From the included ReadMe Files: Data Dumper (data_dumper.pkg)

Requirements:

  • 3.55 CFW (e.g. Kmeaw)
  • MultiMAN or original dev_blind application and FTP client

1. Install Data Dumper (data_dumper.pkg) if you didn't installed it before. It is a homebrew application to dump a data from some LV2 memory to a file: /dev_hdd0/tmp/dumps.bin

2. Every time you're want to dump a data from my applications (e.g. Klicensee Dumper) you're need to reboot a console to clear a data storage in LV2 memory.

3. Run a dumper loader, then start your game.

4. After exiting from the game you need to run Data Dumper, you will hear some beeps.

5. Then run any FTP client (e.g. builtin in MultiMAN) and download a dumped data from /dev_hdd0/tmp/dumps.bin.

Disc Hash Key Dumper (disc_hash_key_dumper_loader.pkg)

Requirements:

  • 3.55 CFW (e.g. Kmeaw)
  • MultiMAN or another FTP client

1. Install Data Dumper (data_dumper.pkg) if you didn't installed it before. It is a homebrew application to dump a data from some LV2 memory to a file: /dev_hdd0/tmp/dumps.bin A data which stored there is written by dumper loaders, e.g. by Disc Hash Key Dumper.

2. Install Disc Hash Key Dumper Loader (disc_hash_key_dumper_loader.pkg). It stores a disc hash key if your game is not a PSN/SEN game.

3. Reboot a console to clear a data storage in LV2 memory.

4. Now you need to start Disc Hash Key Dumper Loader, then start your game.

5. After exiting from the game you need to run Data Dumper, you will hear some beeps.

6. Then run any FTP client (e.g. builtin in MultiMAN) and download a dumped disc hash key from /dev_hdd0/tmp/dumps.bin.

PFDTool & SFOPatcher Beta version (pfd_sfo_tools: pfdtool.exe and sfopatcher.exe)

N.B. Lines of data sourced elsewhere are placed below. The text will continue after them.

/-! `modMem` -/

@[simp] theorem State.modMem_cur (f : Mem → Mem) : (s.modMem f).cur = s.cur := rfl
@[simp] theorem State.modMem_core (f : Mem → Mem) : (s.modMem f).core = s.core := rfl
@[simp] theorem State.modMem_seqs (f : Mem → Mem) : (s.modMem f).seqs = s.seqs := rfl
@[simp] theorem State.modMem_mem (f : Mem → Mem) : (s.modMem f).mem = f s.mem := rfl
@[simp] theorem State.modMem_net (f : Mem → Mem) : (s.modMem f).net = s.net := rfl
@[simp] theorem State.modMem_ctxs (f : Mem → Mem) : (s.modMem f).ctxs = s.ctxs := rfl
@[simp] theorem State.modMem_launches (f : Mem → Mem) : (s.modMem f).launches = s.launches := rfl
@[simp] theorem State.modMem_pushes (f : Mem → Mem) : (s.modMem f).pushes = s.pushes := rfl
@[simp] theorem State.modMem_orders (f : Mem → Mem) : (s.modMem f).orders = s.orders := rfl
@[simp] theorem State.modMem_syncHome (f : Mem → Mem) : (s.modMem f).syncHome = s.syncHome := rfl
@[simp] theorem State.modMem_syncMirror (f : Mem → Mem) : (s.modMem f).syncMirror = s.syncMirror := rfl
@[simp] theorem State.modMem_regUpdates (f : Mem → Mem) : (s.modMem f).regUpdates = s.regUpdates := rfl
@[simp] theorem State.modMem_sweeps (f : Mem → Mem) : (s.modMem f).sweeps = s.sweeps := rfl
@[simp] theorem State.modMem_windows (f : Mem → Mem) : (s.modMem f).windows = s.windows := rfl
@[simp] theorem State.modMem_mxCmds (f : Mem → Mem) : (s.modMem f).mxCmds = s.mxCmds := rfl
@[simp] theorem State.modMem_cpCmds (f : Mem → Mem) : (s.modMem f).cpCmds = s.cpCmds := rfl
@[simp] theorem State.modMem_jobs (f : Mem → Mem) : (s.modMem f).jobs = s.jobs := rfl
@[simp] theorem State.modMem_channels (f : Mem → Mem) : (s.modMem f).channels = s.channels := rfl
@[simp] theorem State.modMem_ranges (f : Mem → Mem) : (s.modMem f).ranges = s.ranges := rfl
@[simp] theorem State.modMem_dies (f : Mem → Mem) : (s.modMem f).dies = s.dies := rfl
@[simp] theorem State.modMem_links (f : Mem → Mem) : (s.modMem f).links = s.links := rfl
@[simp] theorem State.modMem_lost (f : Mem → Mem) : (s.modMem f).lost = s.lost := rfl
@[simp] theorem State.modMem_regs (f : Mem → Mem) : (s.modMem f).regs = s.regs := rfl
@[simp] theorem State.modMem_kfqPosted (f : Mem → Mem) : (s.modMem f).kfqPosted = s.kfqPosted := rfl
@[simp] theorem State.modMem_kfqWaiting (f : Mem → Mem) : (s.modMem f).kfqWaiting = s.kfqWaiting := rfl
@[simp] theorem State.modMem_mnqPosted (f : Mem → Mem) : (s.modMem f).mnqPosted = s.mnqPosted := rfl
@[simp] theorem State.modMem_mnqOwed (f : Mem → Mem) : (s.modMem f).mnqOwed = s.mnqOwed := rfl
@[simp] theorem State.modMem_mgmt (f : Mem → Mem) : (s.modMem f).mgmt = s.mgmt := rfl
@[simp] theorem State.modMem_entryPc (f : Mem → Mem) : (s.modMem f).entryPc = s.entryPc := rfl
@[simp] theorem State.modMem_agenda (f : Mem → Mem) : (s.modMem f).agenda = s.agenda := rfl
@[simp] theorem State.modMem_turn (f : Mem → Mem) : (s.modMem f).turn = s.turn := rfl
@[simp] theorem State.modMem_fresh (f : Mem → Mem) : (s.modMem f).fresh = s.fresh := rfl
@[simp] theorem State.modMem_nextId (f : Mem → Mem) : (s.modMem f).nextId = s.nextId := rfl

/-! `modCtx` -/

@[simp] theorem State.modCtx_cur (c : Nat) (f : Context → Context) : (s.modCtx c f).cur = s.cur := rfl
@[simp] theorem State.modCtx_core (c : Nat) (f : Context → Context) : (s.modCtx c f).core = s.core := rfl
@[simp] theorem State.modCtx_seqs (c : Nat) (f : Context → Context) : (s.modCtx c f).seqs = s.seqs := rfl
@[simp] theorem State.modCtx_mem (c : Nat) (f : Context → Context) : (s.modCtx c f).mem = s.mem := rfl
@[simp] theorem State.modCtx_net (c : Nat) (f : Context → Context) : (s.modCtx c f).net = s.net := rfl
@[simp] theorem State.modCtx_ctxs (c : Nat) (f : Context → Context) :
    (s.modCtx c f).ctxs = assocPut s.ctxs c (f (s.ctx c)) := rfl
@[simp] theorem State.modCtx_launches (c : Nat) (f : Context → Context) : (s.modCtx c f).launches = s.launches := rfl
@[simp] theorem State.modCtx_pushes (c : Nat) (f : Context → Context) : (s.modCtx c f).pushes = s.pushes := rfl
@[simp] theorem State.modCtx_orders (c : Nat) (f : Context → Context) : (s.modCtx c f).orders = s.orders := rfl
@[simp] theorem State.modCtx_syncHome (c : Nat) (f : Context → Context) : (s.modCtx c f).syncHome = s.syncHome := rfl
@[simp] theorem State.modCtx_syncMirror (c : Nat) (f : Context → Context) :
    (s.modCtx c f).syncMirror = s.syncMirror := rfl
@[simp] theorem State.modCtx_regUpdates (c : Nat) (f : Context → Context) :
    (s.modCtx c f).regUpdates = s.regUpdates := rfl
@[simp] theorem State.modCtx_sweeps (c : Nat) (f : Context → Context) : (s.modCtx c f).sweeps = s.sweeps := rfl
@[simp] theorem State.modCtx_windows (c : Nat) (f : Context → Context) : (s.modCtx c f).windows = s.windows := rfl
@[simp] theorem State.modCtx_mxCmds (c : Nat) (f : Context → Context) : (s.modCtx c f).mxCmds = s.mxCmds := rfl
@[simp] theorem State.modCtx_cpCmds (c : Nat) (f : Context → Context) : (s.modCtx c f).cpCmds = s.cpCmds := rfl
@[simp] theorem State.modCtx_jobs (c : Nat) (f : Context → Context) : (s.modCtx c f).jobs = s.jobs := rfl
@[simp] theorem State.modCtx_channels (c : Nat) (f : Context → Context) : (s.modCtx c f).channels = s.channels := rfl
@[simp] theorem State.modCtx_ranges (c : Nat) (f : Context → Context) : (s.modCtx c f).ranges = s.ranges := rfl
@[simp] theorem State.modCtx_dies (c : Nat) (f : Context → Context) : (s.modCtx c f).dies = s.dies := rfl
@[simp] theorem State.modCtx_links (c : Nat) (f : Context → Context) : (s.modCtx c f).links = s.links := rfl
@[simp] theorem State.modCtx_lost (c : Nat) (f : Context → Context) : (s.modCtx c f).lost = s.lost := rfl
@[simp] theorem State.modCtx_regs (c : Nat) (f : Context → Context) : (s.modCtx c f).regs = s.regs := rfl
@[simp] theorem State.modCtx_kfqPosted (c : Nat) (f : Context → Context) :
    (s.modCtx c f).kfqPosted = s.kfqPosted := rfl
@[simp] theorem State.modCtx_kfqWaiting (c : Nat) (f : Context → Context) :
    (s.modCtx c f).kfqWaiting = s.kfqWaiting := rfl
@[simp] theorem State.modCtx_mnqPosted (c : Nat) (f : Context → Context) :
    (s.modCtx c f).mnqPosted = s.mnqPosted := rfl
@[simp] theorem State.modCtx_mnqOwed (c : Nat) (f : Context → Context) : (s.modCtx c f).mnqOwed = s.mnqOwed := rfl
@[simp] theorem State.modCtx_mgmt (c : Nat) (f : Context → Context) : (s.modCtx c f).mgmt = s.mgmt := rfl
@[simp] theorem State.modCtx_entryPc (c : Nat) (f : Context → Context) : (s.modCtx c f).entryPc = s.entryPc := rfl
@[simp] theorem State.modCtx_agenda (c : Nat) (f : Context → Context) : (s.modCtx c f).agenda = s.agenda := rfl
@[simp] theorem State.modCtx_turn (c : Nat) (f : Context → Context) : (s.modCtx c f).turn = s.turn := rfl
@[simp] theorem State.modCtx_fresh (c : Nat) (f : Context → Context) : (s.modCtx c f).fresh = s.fresh := rfl
@[simp] theorem State.modCtx_nextId (c : Nat) (f : Context → Context) : (s.modCtx c f).nextId = s.nextId := rfl
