/-- The sequencer after it has written a result and gone on. -/
theorem State.put_core :
    (s.put r v).core = { s.core with
      bank := s.core.bank.write r v, pc := following s.core.heads s.core.pc, ply := s.core.bank.loops.isEmpty } := by
  have hpc : (s.setG r v).nextPc = following s.core.heads s.core.pc := State.nextPc_eq _
  rw [State.put, State.advance_core, hpc, State.setG_core, Bank.write_loops]

theorem State.put_bank : (s.put r v).core.bank = s.core.bank.write r v := rfl

theorem State.put_pc : (s.put r v).core.pc = following s.core.heads s.core.pc := by rw [State.put_core]

end

/-- Settles O4: the rules of a write to a bank, and of the PC that follows. -/
theorem putWritesOneRegister : Obligations.PutWritesOneRegister := by
  unfold Obligations.PutWritesOneRegister
  intro s r r' v
  simp only [State.g, State.put_bank, Bank.isEmpty_write, Bank.mark_write]
  refine ⟨Bank.read_zero _, fun hr => Bank.read_write_same _ hr v, fun hr => Bank.read_write_ne _ hr v, by simp,
    if_pos trivial, fun hr => ⟨by simp [hr], if_neg hr⟩, ?_, ?_, rfl⟩
  · rw [State.put_pc, following, ← pcSlot_eq_mod]
    rfl
  · rw [State.put_core, ← Bank.write_frame]

/-! ## The instructions that write one register -/

/-- Each of them writes a value to its register and goes on. -/
theorem exec_of_writesOnly {i : Instr} {s : State} {r : BitVec 5} (hw : writesOnly s i = some r) (hr : i.ready s) :
    ∃ v, exec i s = .next (s.put r v) := by
  cases i with
  | add | sub | and | or | xor | shl | shr | sra | mul | mulh | mulhn | min | max | minn | maxn | slt | sltn | clz | ctz
  | popc | sext8 | sext16 | sext32 | zext8 | zext16 | zext32 | addi | andi | ori | xori | shli | shri | srai | slti
  | sltni | li | lih | lea | sel =>
    cases hw
    exact ⟨_, checked_of_ready hr _⟩
  | div f | divn f | rem f | remn f =>
    obtain ⟨hb, rfl⟩ : s.g f.gb ≠ 0 ∧ f.gd = r := by simpa [writesOnly] using hw
    exact ⟨_, (checked_of_ready hr _).trans (if_neg hb)⟩
  | _ => cases hw

/-- Settles O53: by what `put` leaves. -/
theorem registerInstructionsKeepTheRest : Obligations.RegisterInstructionsKeepTheRest := by
  unfold Obligations.RegisterInstructionsKeepTheRest
  intro i s r hw hr
  obtain ⟨v, hexec⟩ := exec_of_writesOnly hw hr
  exact ⟨s.put r v, hexec, fun r' hne => Bank.read_write_ne _ hne v, fun a => rfl, State.put_pc s r v,
    Bank.write_loops _ r v, rfl⟩

/-! ## Control transfer -/

theorem State.advance_eq_goesTo (s : State) : s.advance = goesTo s (following s.core.heads s.core.pc) := by
  rw [State.advance, State.nextPc_eq]
  rfl

/-- The conditions of BCC are those of R149 over the integers. -/
theorem holds_iff_taken (c : Cond) (a b : Word) : Cond.holds c 64 a b = true ↔ Taken c a b := by
  cases c <;> simp [Cond.holds, Taken, BitVec.slt, BitVec.ult]

theorem transfersReachTheirTargets : Claims.TransfersReachTheirTargets := by
  refine ⟨fun f s hr => ?_, fun f s hr => ?_, fun f s hr => ?_, fun c f s hr => ⟨fun ht => ?_, fun ht => ?_⟩⟩
  · rw [← branchTarget_eq_target]
    exact checked_of_ready hr _
  · rw [← branchTarget_eq_target, ← State.nextPc_eq]
    exact checked_of_ready hr _
  · rw [← State.nextPc_eq]
    exact checked_of_ready hr _
  · rw [← branchTarget_eq_target]
    exact (checked_of_ready hr _).trans (congrArg Host.Outcome.next (if_pos ((holds_iff_taken ..).mpr ht)))
  · rw [← State.advance_eq_goesTo]
    exact (checked_of_ready hr _).trans
      (congrArg Host.Outcome.next (if_neg fun h => ht ((holds_iff_taken ..).mp h)))
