-- ==== Sys2Proof/Machine/Flags.lean ====
section
/-! DEFINITION. The block's status and output signals, all functions of the state: `cmd_ready` (R15), the level of
`DOUT` (R104), `EXCL` as the host sees it (R16), the outputs in a tick with `RST` asserted (R140, R141). There are no
condition codes (R15). -/

namespace Sys2Proof.Machine

/-- `cmd_ready = (MODE == IDLE)` (R15, R22). -/
def State.cmdReady (s : State) : Bool := decide (s.mode = .idle)

/-- The level R104 gives for the sequencer's position: HIGH exactly in SEND while `T` is below the HIGH ticks of the
bit being sent, `SR[7]` (R14). -/
def State.level (s : State) : Bool :=
  decide (s.mode = .send) && decide (s.t < s.params.highTicks (s.sr.getLsbD 7))

/-- `RST` is asserted in the tick that starts in this state. -/
def State.rstAsserted (s : State) : Bool :=
  match s.env with
  | .assertRst _ :: _ => true
  | _ => false

/-- The level on the line during the tick: `DOUT`, and LOW at once while `RST` is asserted (R141). -/
def State.line (s : State) : Bool := s.dout && !s.rstAsserted

/-- The output signals of R22 during one tick. -/
structure Outputs where
  cmdReady : Bool
  dout : Bool
  excl : Bool
  deriving DecidableEq, Repr

/-- The outputs during the tick; while `RST` is asserted they are those of the reset state (R140). -/
def State.outputs (s : State) : Outputs :=
  { cmdReady := s.cmdReady || s.rstAsserted, dout := s.line, excl := s.excl && !s.rstAsserted }

/-- The host's effective interrupt enable: its own enable AND NOT `EXCL` (R16). -/
def State.effectiveEnable (s : State) (own : Bool) : Bool := own && !s.outputs.excl

end Sys2Proof.Machine
end

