-- ==== Sys2Proof/Machine/Operands.lean ====
section
/-! DEFINITION. SETPIXEL's operands (R54, R84): the index as a natural number, its range check, the byte address, and
the three bytes in storage order (R30, R33). -/

namespace Sys2Proof.Machine

/-- `index = zext(IDX)` (R54). -/
def pixelIndex (idx : Byte) : Nat := idx.toNat

/-- `index < N`, unsigned (R31, R54, R84). -/
def indexInRange (c : Params) (idx : Byte) : Bool := decide (pixelIndex idx < c.ledCount)

/-- `a = 3 * idx` (R84): the address of the pixel's green byte. -/
def pixelAddress (idx : Byte) : Nat := 3 * pixelIndex idx

/-- What SETPIXEL stores, in wire order: green at `a`, red at `a + 1`, blue at `a + 2` (R82). -/
def pixelCells (a : Nat) (r g b : Byte) : List Host.Cell := [(a, g), (a + 1, r), (a + 2, b)]

end Sys2Proof.Machine
end

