-- ==== Sys2Proof/Tests/Slice0.lean ====
section
/-! SUPPORT. Small tests, each expected result taken from spec/ (the vector or table is named), and for each statement
with hypotheses a witness that meets them together. -/

namespace Sys2Proof.Tests

open Sys2Proof.Machine

/-! ### States -/

/-- REF20 with N = 1, as in 95_test_vectors.md section 2.6. -/
def ref1 : Params := { Config.ref20 with ledCount := 1 }

/-- REF20 with N = 1 and a lead-in of 2 ticks (section 2.5, lead-in vector). -/
def refLead : Params := { ref1 with tLead := 2 }

/-- A buffer holding these bytes from location 0 on. -/
def bytesFrom : Nat → List Byte → Memory
  | _, [] => []
  | a, v :: rest => (a, v) :: bytesFrom (a + 1) rest

/-- IDLE, N = 3, `FB = {1,2,3, 4,5,6, 7,8,9}` (vectors TV-F8 to TV-F12). -/
def idle3 : State := { State.resetWith Config.ref20 with fb := bytesFrom 0 [1, 2, 3, 4, 5, 6, 7, 8, 9] }

/-- IDLE, N = 1, `FB = {0xFF, 0x00, 0x00}` (section 2.6). -/
def idle1 : State := { State.resetWith ref1 with fb := bytesFrom 0 [0xFF, 0x00, 0x00] }

/-- Section 2.6 in SEND at the given position, the line as listed there. -/
def send1 (p : Nat) (k : Fin 8) (t : Nat) (sr : Byte) (dout : Bool) : State :=
  { idle1 with mode := .send, excl := true, p := p, k := k, t := t, sr := sr, dout := dout }

/-- Section 2.6 in LATCH. -/
def latch1 (t : Nat) : State := { idle1 with mode := .latch, excl := true, t := t }

/-- In LEAD with a lead-in of 2 ticks. -/
def lead1 (t : Nat) : State :=
  { State.resetWith refLead with fb := bytesFrom 0 [0x80, 0x00, 0x01], mode := .lead, excl := true, t := t }

/-- The answer is a next state with this property. -/
def answers (r : Result) (f : State → Bool) : Bool :=
  match r with
  | .next t => f t
  | .fault _ => false
  | .refused _ => false

/-! ### Well-formedness and validity: each check refuses an ill-formed term -/

theorem test_line_wf : (AsmLine.setpixel 255 255 255 255).wf = true := by decide
theorem test_line_index : (AsmLine.setpixel 256 0 0 0).wf = false := by decide
theorem test_line_red : (AsmLine.setpixel 0 256 0 0).wf = false := by decide
theorem test_line_green : (AsmLine.setpixel 0 0 256 0).wf = false := by decide
theorem test_line_blue : (AsmLine.setpixel 0 0 0 256).wf = false := by decide
theorem test_line_setcolor_index : (AsmLine.setcolor 256 1 1).wf = false := by decide
theorem test_line_setcolor_color : (AsmLine.setcolor 0 256 1).wf = false := by decide
theorem test_line_setcolor_brightness : (AsmLine.setcolor 0 1 256).wf = false := by decide
theorem test_line_off : (AsmLine.off 256).wf = false := by decide

/-- TV-V1, TV-V2, TV-V4, TV-V11, TV-V12, TV-V13: valid records, two of them exactly on a bound. -/
theorem test_valid_records :
    Config.ref20.valid = true ∧ { Config.ref20 with t0h := 5 }.valid = true ∧
    { Config.ref20 with t1h := 13 }.valid = true ∧
    { Config.ref20 with fClk := 8000000, t0h := 3, t1h := 6, tBit := 10, tLatch := 2400 }.valid = true ∧
    { Config.ref20 with fClk := 16000000, t0h := 6, t1h := 13, tBit := 20, tLatch := 4800 }.valid = true ∧
    { Config.ref20 with fClk := 24000000, t0h := 10, t1h := 19, tBit := 30, tLatch := 7200 }.valid = true := by decide

/-- TV-V8: V1 and V3 fail, V2 holds. -/
theorem test_v1_refuses :
    { Config.ref20 with t0h := 11, t1h := 11 }.v1 = false ∧ { Config.ref20 with t0h := 11, t1h := 11 }.v2 = true ∧
    { Config.ref20 with t0h := 11, t1h := 11 }.v3 = false := by decide
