-- ==== Sys2Proof/Word.lean ====
section
/-! DEFINITION. The plain types the rules of spec/ speak in: digit-codes, slots of them, and the two lines.
Nothing here computes. -/

namespace Sys2Proof

/-- One digit-code cell, `CODE_W` = 5 bits (rules R8, R61, R98). -/
abbrev Code := BitVec codeW

/-- One slot: `SLOT_CAP` digit-codes, cell 0 the first code typed and played (rules R60, R65). -/
abbrev Slot := Vector Code slotCap

/-- The two monitored lines (rules R2, R102): `DIAL` = 0, `PULSE` = 1. -/
inductive Line where
  | dial
  | pulse
deriving DecidableEq, Repr

end Sys2Proof
end

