-- ==== Sys2Proof/Syntax.lean ====
section
/-! DEFINITION. The operation set (rule R4): one constructor for each of the 42 rows of spec/opcode_table.json, in the
table's order, and the words of the seven formats of rule R90 that carry them. -/

namespace Sys2Proof

/-- One operation of the block, one constructor per row of the opcode table. A one-bit field the row names but its rule
ignores (`db_in`, `pc_arg`, the raw levels of `NOP`) is kept as an operand, so that every word of the format is some
instruction's encoding. A `DBOP` word does not name its line: "`line` is the choice of instance" (rule R103). -/
inductive Instr where
  -- RST and INVEC: the block's pins (rules R91 to R93)
  | reset
  | nop (rawDial rawPulse : Bool)
  | irqw
  | irql
  | tdone
  | etick
  | tick (d p : Bool)
  -- DBOP: the operation port of one filter instance (rule R103)
  | dbHold (l : Line) (dbIn : Bool)
  | dbSample (l : Line) (r : Bool)
  | dbInit (l : Line) (dbIn : Bool)
  | dbReserved (l : Line) (dbIn : Bool)
  -- PCOP: the operation port of pulse_counter (rule R104)
  | pcHold (pcArg : Bool)
  | pcAssert (pcArg : Bool)
  | pcStart (m : Bool)
  | pcEtick (pcArg : Bool)
  | pcStep (pcArg : Bool)
  | pcResolve (pcArg : Bool)
  | pcStop (pcArg : Bool)
  | pcReserved (pcArg : Bool)
  -- FSMEV: the event port of dial_command_fsm (rule R105)
  | digit0to7 (d : BitVec 3)
  | digit8to9 (d0 : Bool)
  | star
  | pound
  | fsmevReserved12to15 (low : BitVec 2)
  | timeout
  | esc1
  | esc2
  | esc3
  | fsmevReserved20to23 (low : BitVec 2)
  | fsmevReserved24to31 (low : BitVec 3)
  -- ACT: the action dial_command_fsm returns to the scheduler (rule R106)
  | actNone
  | actTone (code : Code) (ms : BitVec 16)
  | actDialout (slot : BitVec 3)
  | actReserved (rest : BitVec 24)
  -- CMD: the command port (rules R94, R95)
  | cmdNone
  | tone (code : Code) (ms : BitVec 16)
  | tsInit
  | arm (cls : BitVec 3)
  | disarm
  | sleep
  | stRead (slot : BitVec 3)
  | stWrite (slot : BitVec 3) (data : Slot)
deriving DecidableEq, Repr

/-- One word at one of the ports of rule R90, at its own width. `pins` is one clock period of the whole block: the reset
pin and the input vector beside it (rules R91, R93). The other four are the sub-block ports and the command port, each
"given so that each sub-block can be modelled and tested alone"; `cmd` carries the data bus `WD` (rule R97). -/
inductive PortWord where
  | pins (rst : Bool) (inv : BitVec 7)
  | dbop (l : Line) (w : BitVec 3)
  | pcop (w : BitVec 4)
  | fsmev (w : BitVec 5)
  | act (w : BitVec 26)
  | cmd (w : BitVec 24) (wd : BitVec busW)
deriving DecidableEq, Repr

/-- Why a word is no instruction's encoding (log entry 9). -/
inductive Reject where
  /-- an `ACT` word with a bit set in a field its kind does not use: "Fields not used by a kind are 0" (rule R106) -/
  | strayActBits
  /-- a `CMD` word with a bit set that its opcode does not name: "every bit not named for an opcode is 0" (rule R94) -/
  | strayCmdBits
deriving DecidableEq, Repr

end Sys2Proof
end

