-- ==== Sys2Proof/Machine/Operands.lean ====
section
/-! DEFINITION. How operands become the values the rules compute with: the digit-code of an `FSMEV` word, the slot of a
dialled digit, the tone of an escalation (rules R99, R105, R107). No operand is scaled or sign-extended (rule R107). -/

namespace Sys2Proof.Machine

/-- Rule R105: the digit-code of `fsm_ev` = 0 to 7. -/
def digitOfLow (d : BitVec 3) : Code := d.setWidth 5

/-- Rule R105: the digit-code of `fsm_ev` = 8 or 9. -/
def digitOfHigh (d0 : Bool) : Code := if d0 then 9 else 8

/-- `pc.digit` as a digit-code (rules R25, R107): zero-extended. -/
def digitCode (d : BitVec 4) : Code := d.setWidth 5

/-- `SLOT_OF` (rules R62, R184): redial, then digits 4 to 9 to slots 1 to 6, then the digit of slot 7; ★ and # have none. -/
def slotOf (d : Code) : Option (BitVec 3) :=
  if d = posRedial then some 0
  else if 4 ≤ d ∧ d ≤ 9 then some ((d - 3).setWidth 3)
  else if d = slot7Digit then some 7
  else none

/-- The code and length of the tone of escalation `n` (rules R99, R196). -/
def escTone (p : Params) (n : BitVec 2) : Code × BitVec 16 :=
  if n = 1 then (codeBeepLow, p.beepLowMs)
  else if n = 2 then (codeTuneAsc, p.tuneMs)
  else (codeTuneDesc, p.tuneMs)

/-- The menu state of escalation `n` (rule R196). -/
def escMenu (n : BitVec 2) : BitVec 3 :=
  if n = 1 then mL1 else if n = 2 then mL2 else mL3

/-- Rule R157, with `1 ≤ t ≤ 10`: the digit of a valid tally, standard and reversed (rules R158, R159). -/
def digitOfTally (reversed : Bool) (t : BitVec 4) : BitVec 4 :=
  if t = tallyMax then 0 else if reversed then 10 - t else t

/-- `sch.phase` as its three bits (rule R101). -/
def Phase.code : Phase → BitVec 3
  | .sleep => 0
  | .confirm => 1
  | .gesture => 2
  | .tone => 3
  | .playTone => 4
  | .playGap => 5

/-- `pc_out` as its two bits (rule R104). -/
def PcOut.code : PcOut → BitVec 2
  | .outNone => 0
  | .outPulse => 1
  | .outEsc => 2
  | .outEnd => 3

/-- The `ACT` row an action is presented as (rule R106). -/
def Action.toInstr : Action → Instr
  | .none => .actNone
  | .tone code ms => .actTone code ms
  | .dialout slot => .actDialout slot

/-- The `CMD` row a command is presented as (rule R95). -/
def Command.toInstr : Command → Instr
  | .tone code ms => .tone code ms
  | .tsInit => .tsInit
  | .arm cls => .arm cls
  | .disarm => .disarm
  | .sleep => .sleep
  | .stRead slot => .stRead slot
  | .stWrite slot data => .stWrite slot data

end Sys2Proof.Machine
end

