-- ==== Sys2Proof/Machine/Commands.lean ====
section
/-! DEFINITION. The meanings of the command port's words: the block issues the command, and what this does to the state a
model carries happens with it (rules R40, R63, R94 to R97, R296 to R298; log entry 15). -/

namespace Sys2Proof.Machine

/-- `CMD_NONE` (rule R95): the port is idle, no call; never a member of a command list. -/
def execCmdNone (s : State) : Result := .next s

/-- `TONE code, ms` (rule R296). A reserved code, 17 to 31, which no rule gives an effect as a tone (rules R98, R296), is
emitted like any other: the model's choice (DESIGN CHOICE, log entry 22). -/
def execTone (code : Code) (ms : BitVec 16) (s : State) : Result := .next (issueTone code ms s)

/-- `TS_INIT` (rule R296). -/
def execTsInit (s : State) : Result := .next (issueTsInit s)

/-- `ARM class` (rules R40, R297). The classes 5 to 7 are "reserved and never emitted" (rule R96): ignored (DEDUCED, log
entry 10). -/
def execArm (cls : BitVec 3) (s : State) : Result := .next (if cls ≤ 4 then issueArm cls s else s)

/-- `DISARM` (rules R40, R297). -/
def execDisarm (s : State) : Result := .next (issueDisarm s)

/-- `SLEEP` (rule R297). -/
def execSleep (s : State) : Result := .next (issueSleep s)

/-- `ST_READ slot`, slot 1 to 7 (rules R63, R298). Slot 0, "never emitted" (rule R108; U8), names no slot of the store
("There is no `PS[0]`", rule R41) and is ignored (DEDUCED, log entry 11). -/
def execStRead (slot : BitVec 3) (s : State) : Result := .next (if slot = 0 then s else issueStRead slot s)

/-- `ST_WRITE slot, data`, slot 1 to 7 (rules R63, R298). Slot 0 is ignored, as for `ST_READ` (DEDUCED, log entry 11). -/
def execStWrite (slot : BitVec 3) (data : Slot) (s : State) : Result :=
  .next (if slot = 0 then s else issueStWrite slot data s)

end Sys2Proof.Machine
end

ATTENTION!!! Be careful with 'pfdtool' because it is working with the directory you specify so it will overwrite files inside it.

Some notes about keys:

1. 'Syscon Manager Key' (syscon_manager_key): a constant key from a Syscon Manager.
2. 'PARAM.SFO Key' (param_sfo_key): a constant key used for PARAM.SFO entry.
3. 'Fallback Disc Hash Key' (fallback_disc_hash_key): a constant key used for discless PSN/SEN games.
4. 'Authentication ID' (authentication_id): an additional constant key.
5. 'Console ID' (console_id): your unique console identifier.
6. 'Secure File ID' (secure_file_id): per a game file, almost the same for all files of the game, specified by a game developer (used to encrypt save game files and to hash their content).
7. 'Disc Hash Key' (disc_hash_key): per a game disc or a constant key for PSN/SEN games (used to hash a file entry). You need to use an original game disc and extract it from the disc. For PSN/SEN games they used a fallback disc hash key. 'Disc Hash Key' hash is not verified by PS3 so you can omit this key.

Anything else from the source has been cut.